For years, hunters have felt the effects of reduced herd numbers. In 2013, more than 4,000 applicants vied for the two bighorn sheep licenses issued in the state via lottery. A third tag was put on the auction block to fund habitat and population restoration efforts.
“Bighorn sheep are one of the most sought after big game species in the Black Hills,” Kanta says.
Limited odds didn’t detour Matt “Rip” Rippentrop from vying for a license. The Oelrichs’ hunter entered bighorn sheep license lotteries in multiple states 10 years straight before his name was drawn in 2009 to hunt bighorn sheep in Montana.
“They call it sheep fever for a reason.
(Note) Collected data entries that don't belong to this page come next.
-- ==== Sys2Proof/Laws/Agents.lean ====
section
/-! SUPPORT. What one cycle of the host can do, the tick timer's law, what the line shows, and the inversion lemma of the closed loop's step. -/

namespace Sys2Proof.Machine

theorem mayRaise_eq_true_iff (p : AgentParams) (since : Option Nat) (o : Outputs) :
    mayRaise p since o = true ↔ o.busy = false ∧ ∀ n, since = some n → p.minInterval ≤ n + 1 := by
  cases since <;> simp [mayRaise, intervalPassed]

theorem presented_busy (y : System) : y.presented.outputs.busy = decide (y.core.phase ≠ .idle) := rfl

/-- Where the host raises `start`, it was free to (R186, R242). -/
theorem HostPos.next_raises {p : AgentParams} {since : Option Nat} {o : Outputs} {h : HostPos} (h0 : h.start = false)
    (h1 : (h.next p since o).start = true) : mayRaise p since o = true := by
  cases hm : mayRaise p since o with
  | true => rfl
  | false =>
    cases h with
    | request => simp [HostPos.start] at h0
    | await => cases hb : o.busy <;> simp [HostPos.next, hb, HostPos.start] at h1
    | sleep n =>
      match n with
      | 0 | 1 => simp [HostPos.next, hm, HostPos.start] at h1
      | n + 2 => simp [HostPos.next, HostPos.start] at h1

/-- The host lowers `start` only when it sees `busy = 1` (R185, R98). -/
theorem HostPos.next_lowers {p : AgentParams} {since : Option Nat} {o : Outputs} {h : HostPos} (h0 : h.start = true)
    (h1 : (h.next p since o).start = false) : o.busy = true := by
  cases h with
  | sleep n => simp [HostPos.start] at h0
  | await => simp [HostPos.start] at h0
  | request => cases hb : o.busy <;> simp [HostPos.next, hb, HostPos.start] at h1 ⊢

/-! ### The tick timer obeys R214, and nothing more -/

theorem TickTimer.elapsed_succ (k : TickTimer) (n : Nat) : k.elapsed (n + 1) = k.elapsed n + (k.gaps[n]?).getD k.period := by
  unfold TickTimer.elapsed
  rw [List.take_add_one, List.sum_append]
  cases h : k.gaps[n]? with
  | none =>
    have hn : k.gaps.length ≤ n := List.getElem?_eq_none_iff.mp h
    rw [show n + 1 - k.gaps.length = n - k.gaps.length + 1 by omega, Nat.add_mul]
    simp; omega
  | some g =>
    have hn : n < k.gaps.length := (List.getElem?_eq_some_iff.mp h).1
    rw [show n + 1 - k.gaps.length = 0 by omega, show n - k.gaps.length = 0 by omega]
    simp

theorem TickTimer.elapsed_mono (k : TickTimer) {n m : Nat} (h : n ≤ m) : k.elapsed n ≤ k.elapsed m :=
  monotone_nat_of_le_succ (fun i => by rw [k.elapsed_succ]; omega) h

/-- Between any two edges the true counter advances by a non-negative number of ticks (R214). -/
theorem TickTimer.count_mono (p : Params) (k : TickTimer) {n m : Nat} (h : n ≤ m) : k.count p n ≤ k.count p m :=
  Nat.add_le_add_left (Nat.div_le_div_right (Nat.mul_le_mul_right _ (Nat.add_le_add_left (k.elapsed_mono h) _))) _

/-- The rate of R214: what the counter advances between two edges, as a time, is within one tick of the time between them. -/
theorem TickTimer.count_rate (p : Params) (k : TickTimer) (hu : 0 < k.unitsPerUs) (hp : 0 < p.tickNum) {n m : Nat} (h : n ≤ m) :
    (k.count p m - k.count p n) * (k.unitsPerUs * p.tickNum) < (k.elapsed m - k.elapsed n) * p.tickDen + k.unitsPerUs * p.tickNum ∧
    (k.elapsed m - k.elapsed n) * p.tickDen < (k.count p m - k.count p n + 1) * (k.unitsPerUs * p.tickNum) := by
  have hq : 0 < k.unitsPerUs * p.tickNum := Nat.mul_pos hu hp
  obtain ⟨d, hd⟩ := Nat.exists_eq_add_of_le (k.elapsed_mono h)
  have hc := k.count_mono p h
  simp only [TickTimer.count, hd] at hc ⊢
  generalize k.unitsPerUs * p.tickNum = q at *
  rw [show (k.sinceTick + (k.elapsed n + d)) * p.tickDen = (k.sinceTick + k.elapsed n) * p.tickDen + d * p.tickDen by ring] at *
  rw [show k.elapsed n + d - k.elapsed n = d by omega]
  generalize (k.sinceTick + k.elapsed n) * p.tickDen = a at *
  generalize d * p.tickDen = b at *
  obtain ⟨e, he⟩ := Nat.exists_eq_add_of_le (Nat.add_le_add_iff_left.mp hc)
  rw [he, show k.count0 + (a / q + e) - (k.count0 + a / q) = e by omega]
  have h1 := Nat.div_add_mod a q
  have h2 := Nat.div_add_mod (a + b) q
  have h3 := Nat.mod_lt a hq
  have h4 := Nat.mod_lt (a + b) hq
  rw [he, Nat.mul_add] at h2
  rw [Nat.add_mul, Nat.mul_comm e q]
  constructor <;> omega

/-- No other constraint (R19): whatever the advances from edge to edge are, some timer makes just these. -/
theorem TickTimer.every_advance (p : Params) (hn : 0 < p.tickNum) (hd : 0 < p.tickDen) (t : Nat) (advances : List Nat) :
    ∃ k : TickTimer, 0 < k.unitsPerUs ∧ ∀ n ≤ advances.length, k.count p n = t + (advances.take n).sum := by
  refine ⟨⟨t, 0, p.tickDen, advances.map (· * p.tickNum), p.tickNum⟩, hd, fun n h => ?_⟩
  have hs : ∀ l : List Nat, (l.map (· * p.tickNum)).sum = l.sum * p.tickNum := fun l => by
    induction l with
    | nil => simp
    | cons a l ih => simp [ih, Nat.add_mul]
  simp only [TickTimer.count, TickTimer.elapsed, List.length_map, ← List.map_take, hs, Nat.sub_eq_zero_of_le h, Nat.zero_mul,
    Nat.add_zero, Nat.zero_add, Nat.mul_assoc, Nat.mul_comm p.tickNum]
  rw [Nat.mul_div_cancel _ (Nat.mul_pos hd hn)]

/-- `TICK0 = t` shows `t` plus the cycle number (R102). -/
theorem TickTimer.perCycle_count (p : Params) (hn : 0 < p.tickNum) (hd : 0 < p.tickDen) (t n : Nat) :
    (TickTimer.perCycle p t).count p n = t + n := by
  simp only [TickTimer.count, TickTimer.elapsed, TickTimer.perCycle, List.take_nil, List.sum_nil, List.length_nil, Nat.sub_zero,
    Nat.zero_add, Nat.mul_assoc, Nat.mul_comm p.tickNum]
  rw [Nat.mul_div_cancel _ (Nat.mul_pos hd hn)]

/-- Everything a step of the closed loop does to the core, the host, its reports, its parameters, the timer and the count from the
last end. -/
theorem System.step_cases {y z : System} (h : y.step = .next z) :
    Sys2Proof.Machine.step y.presented = .next z.core ∧ z.agents = y.agents ∧ z.sinceEnd = y.sinceEndAfter z.core ∧
    (z.timer = y.timer ∧ z.now = y.now + 1) ∧
    ((y.presented.preGnt = true ∧ z.host = y.host ∧ z.reports = y.reports) ∨
     (y.presented.preGnt = false ∧ z.host = y.host.next y.agents y.sinceEnd y.presented.outputs ∧
      z.reports = y.reports ++ (y.host.report y.presented.outputs).toList)) := by
  obtain ⟨t, ht⟩ := step_total y.presented
  simp only [System.step, ht, Host.Outcome.next.injEq] at h
  subst h
  cases hg : y.presented.preGnt <;> simp [ht]

/-! ### What the line shows (R102, R199) -/

@[simp] theorem System.withWaveform_wire (y : System) (w : Waveform) : (y.withWaveform w).wire = samples w.pulses := rfl
@[simp] theorem System.withWaveform_wireOn (y : System) (w : Waveform) : (y.withWaveform w).wireOn = false := rfl
@[simp] theorem System.withWaveform_rest (y : System) (w : Waveform) : (y.withWaveform w).rest = w.rest := rfl
@[simp] theorem System.withWaveform_core (y : System) (w : Waveform) : (y.withWaveform w).core = y.core := rfl

/-- Everything a step of the closed loop does to the sensor's list. -/
theorem System.step_wire {y z : System} (h : y.step = .next z) :
    z.rest = y.rest ∧ z.wireOn = y.wireApplied ∧ z.wire = (if y.wireApplied then y.wire.tail else y.wire) := by
  obtain ⟨t, ht⟩ := step_total y.presented
  simp only [System.step, ht, Host.Outcome.next.injEq] at h
  subst h
  exact ⟨rfl, rfl, rfl⟩

/-- Once the list is applied the line shows it, one sample a cycle, and then its rest level for ever. -/
theorem System.line_follows_list (ys : Nat → System) (steps : ∀ i, (ys i).step = .next (ys (i + 1)))
    (applied : (ys 0).wireApplied = true) (n : Nat) : (ys n).line = ((ys 0).wire[n]?).getD (ys 0).rest := by
  induction n generalizing ys with
  | zero => cases h : (ys 0).wire <;> simp [System.line, applied, h]
  | succ n ih =>
    obtain ⟨hr, ho, hw⟩ := System.step_wire (steps 0)
    have := ih (fun i => ys (i + 1)) (fun i => steps (i + 1))
      (by show ((ys (0 + 1)).wireOn || _) = true; rw [ho, applied]; rfl)
    rw [this, hw, if_pos applied, hr]
    cases (ys 0).wire <;> simp

/-- Until the list is applied it waits. -/
theorem System.list_waits (ys : Nat → System) (steps : ∀ i, (ys i).step = .next (ys (i + 1))) (off : (ys 0).wireOn = false) (r : Nat)
    (driven : ∀ i < r, (ys i).core.lineOe = true) :
    (ys r).wireOn = false ∧ (ys r).wire = (ys 0).wire ∧ (ys r).rest = (ys 0).rest := by
  induction r with
  | zero => exact ⟨off, rfl, rfl⟩
  | succ r ih =>
    obtain ⟨h1, h2, h3⟩ := ih fun i hi => driven i (by omega)
    obtain ⟨hr, ho, hw⟩ := System.step_wire (steps r)
    have ha : (ys r).wireApplied = false := by simp [System.wireApplied, h1, driven r (by omega)]
    exact ⟨ho.trans ha, by rw [hw, ha, ← h2]; rfl, hr.trans h3⟩

/-- R102: from the first cycle with `line_oe = 0` on, the line shows the waveform the sensor was given. -/
theorem System.line_follows_waveform (ys : Nat → System) (steps : ∀ i, (ys i).step = .next (ys (i + 1))) (y : System) (w : Waveform)
    (begins : ys 0 = y.withWaveform w) (r : Nat) (driven : ∀ i < r, (ys i).core.lineOe = true)
    (released : (ys r).core.lineOe = false) (n : Nat) : (ys (r + n)).line = w.level n := by
  obtain ⟨-, hw, hr⟩ := System.list_waits ys steps (by simp [begins]) r driven
  rw [System.line_follows_list (fun i => ys (r + i)) (fun i => steps (r + i)) (by simp [System.wireApplied, released]) n]
  simp only [Nat.add_zero, hw, hr, begins, System.withWaveform_wire, System.withWaveform_rest, Waveform.level]

/-- R199: after the pulse list of a frame the line is HIGH for ever. -/
theorem Encoder.encodeFrame_then_high (e : Encoder) (f : Frame) (n : Nat) (h : (samples (e.encodeFrame f).pulses).length ≤ n) :
    (e.encodeFrame f).level n = .high := by
  rw [Waveform.level, List.getElem?_eq_none_iff.mpr h]; rfl

end Sys2Proof.Machine
end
A bighorn sheep hunt is unlike anything I’d ever experienced,” says Rippentrop, noting the terrain, the opportunity to experience bighorn sheep in their natural environment and witnessing rams head butting as creating an adventure he will never forget. “After my bighorn hunt experience, I want to make sure more hunters can share this experience.”
Walking the talk, Rippentrop is an active member of the Midwest Chapter of the Wild Sheep Foundation. An organization founded by hunters like Rippentrop to increase bighorn sheep populations throughout the U.S., the Wild Sheep Foundation partners with public and private entities to help raise dollars to fund bighorn sheep transplants, like the one in Hell Canyon.
The Black Hills transplant was funded in part by dollars raised from the 2013 sheep tag auction which raised more than $100,000. To transplant 20 sheep to the Black Hills it costs about $20,000.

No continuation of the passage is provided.